Ностромо - Джозеф Конрад 60 стр.


Спустилась ночь. Из комнаты, где старый Джорджо, один из Тысячи Бессмертных, стоял у очага, склонив над огнем косматую голову, неслось шипение и аромат отлично приготовленного жаркого.

Все смешалось, все рушилось — это свалилось на них с внезапностью и неотвратимостью катастрофы, и он не думал ни о чем, забывшись в сладкой тишине ее объятий. Но в белокурой девичьей головке мелькнул проблеск благоразумия, и она прошептала:

— Милостивый боже! Что теперь со мною станет — здесь, между этим небом и этой водой, которую я ненавижу? Линда, Линда… вот она! — она попыталась вырваться из его объятий, которые внезапно ослабели, когда он услышал это имя. Но никто не приближался к двум черным теням на белой стене. — Линда! Бедная Линда! Я вся дрожу! Я умру от страха перед Линдой, моей бедной сестрой, обрученной сегодня с Джованни, моим любимым! Джованни, ты, наверное, сошел с ума! Я не могу тебя понять! Ну кто еще мог натворить такое?

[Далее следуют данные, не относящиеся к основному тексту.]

/-- A record at rest is consistent: EMPTY where absent, IDLE where present. -/
theorem SlotRecord.PhaseSafe.of_rest {r : SlotRecord} {present : Bool} (h : r.phase = if present then .idle else .empty) :
    r.PhaseSafe present := by
  cases present with
  | false => exact ⟨by simp [h], fun _ => .inl (by simp [h]), fun p => by simp [h]⟩
  | true => exact ⟨by simp [h], fun _ => .inr (by simp [h]), fun p => by simp [h]⟩

/-- From a phase of a run to another a record stays consistent. -/
theorem SlotRecord.PhaseSafe.run {r q : SlotRecord} {present : Bool} (hr : r.PhaseSafe present) (ho : q.orphaned = r.orphaned)
    (hrc : r.phase.counts = true) (hqc : q.phase.counts = true)
    (hhold : ∀ a, q.phase = .hold a false false → ∃ b, r.phase = .hold b false false) : q.PhaseSafe present := by
  obtain ⟨hpresence, horphaned, hcause⟩ := hr
  rw [Phase.counts_iff] at hrc hqc
  refine ⟨iff_of_true hqc.1 (hpresence.mp hrc.1), fun hor => ?_, fun a ha => ?_⟩
  · exact absurd (horphaned (ho ▸ hor)) (by simp [hrc])
  · obtain ⟨b, hb⟩ := hhold a ha
    exact hcause b hb

/-- A turn within a run keeps a record consistent. -/
theorem SlotRecord.PhaseSafe.turn {r q : SlotRecord} {l : Lane} {present : Bool} (hr : r.PhaseSafe present)
    (h : r.TurnsTo q l) : q.PhaseSafe present := by
  obtain ⟨ho, hp | ⟨hrc, hqc, -, hhold⟩, -⟩ := h
  · exact ⟨by rw [hp]; exact hr.presence, by rw [hp, ho]; exact hr.orphaned, by rw [hp]; exact hr.cause⟩
  · exact hr.run ho hrc hqc hhold

/-- Every move keeps phase, presence, ORPHANED and hold causes consistent. -/
theorem Move.phaseSafe {s t : State} (h : Move s t) (hs : s.phaseSafe) : t.phaseSafe := by
  rw [State.phaseSafe_iff] at hs ⊢
  intro j
  have hj := hs j
  cases h with
  | aside slots _ _ present => rw [show t.slot j = s.slot j by rw [State.slot, slots, State.slot], present]; exact hj
  | turn i f hf =>
    rw [State.slot_modSlot]
    split
    · rename_i h; subst h; exact hj.turn hf
    · exact hj
  | lane i f _ => exact hj
  | queued i hp _ =>
    rw [State.slot_setPhase]
    split
    · rename_i h; subst h
      exact hj.run rfl (by rw [hp]; rfl) rfl nofun
    · exact hj
  | gained i p hd hp =>
    rw [State.presenceOf_setPhase, State.presenceOf_setPresence, State.slot_setPhase, State.slot_setPresence]
    split
    · rename_i h; subst h
      have hempty : (s.slot i).phase = .empty := by
        by_contra hne
        rw [hj.presence.mp hne] at hd
        cases hd
      exact .of_rest (by rw [hempty, hp]; rfl)
    · exact hj
  | rest i others _ atRest =>
    by_cases hi : j = i
    · subst hi; exact .of_rest atRest
    · obtain ⟨hslot, -, hpres⟩ := others j hi
      rw [hslot, hpres]; exact hj
  | reset _ empty => exact .of_rest (by rw [(empty j).1, (empty j).2]; rfl)

/-- START takes an idle slot into BURN, its ORPHANED flag clear (R10). -/
theorem State.StartsTo.phaseSafe {s t : State} {i : SlotId} (h : s.StartsTo t i) (hs : s.phaseSafe) : t.phaseSafe := by
  obtain ⟨hidle, ⟨hburn, horphaned⟩, hothers, -, hpresence, -⟩ := h
  rw [State.phaseSafe_iff] at hs ⊢
  intro j
  rw [show t.presenceOf j = s.presenceOf j by rw [State.presenceOf, hpresence, State.presenceOf]]
  by_cases hj : j = i
  · subst hj
    refine ⟨iff_of_true (by simp [hburn]) ((hs j).presence.mp (by simp [hidle])), fun ho => ?_, fun p => by simp [hburn]⟩
    simp [horphaned] at ho
  · rw [hothers j hj]; exact hs j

Я никому тебя не выдам… никогда!.. только самому господу богу! Но почему ты это сделал, это ведь ужасно… слепой, жестокий, сумасшедший человек!

Она высвободилась из его объятий и сидела, опустив голову, уронив безвольно руки. На темной земле белела напрестольная пелена, она лежала далеко от них, словно отброшенная сильным порывом ветра.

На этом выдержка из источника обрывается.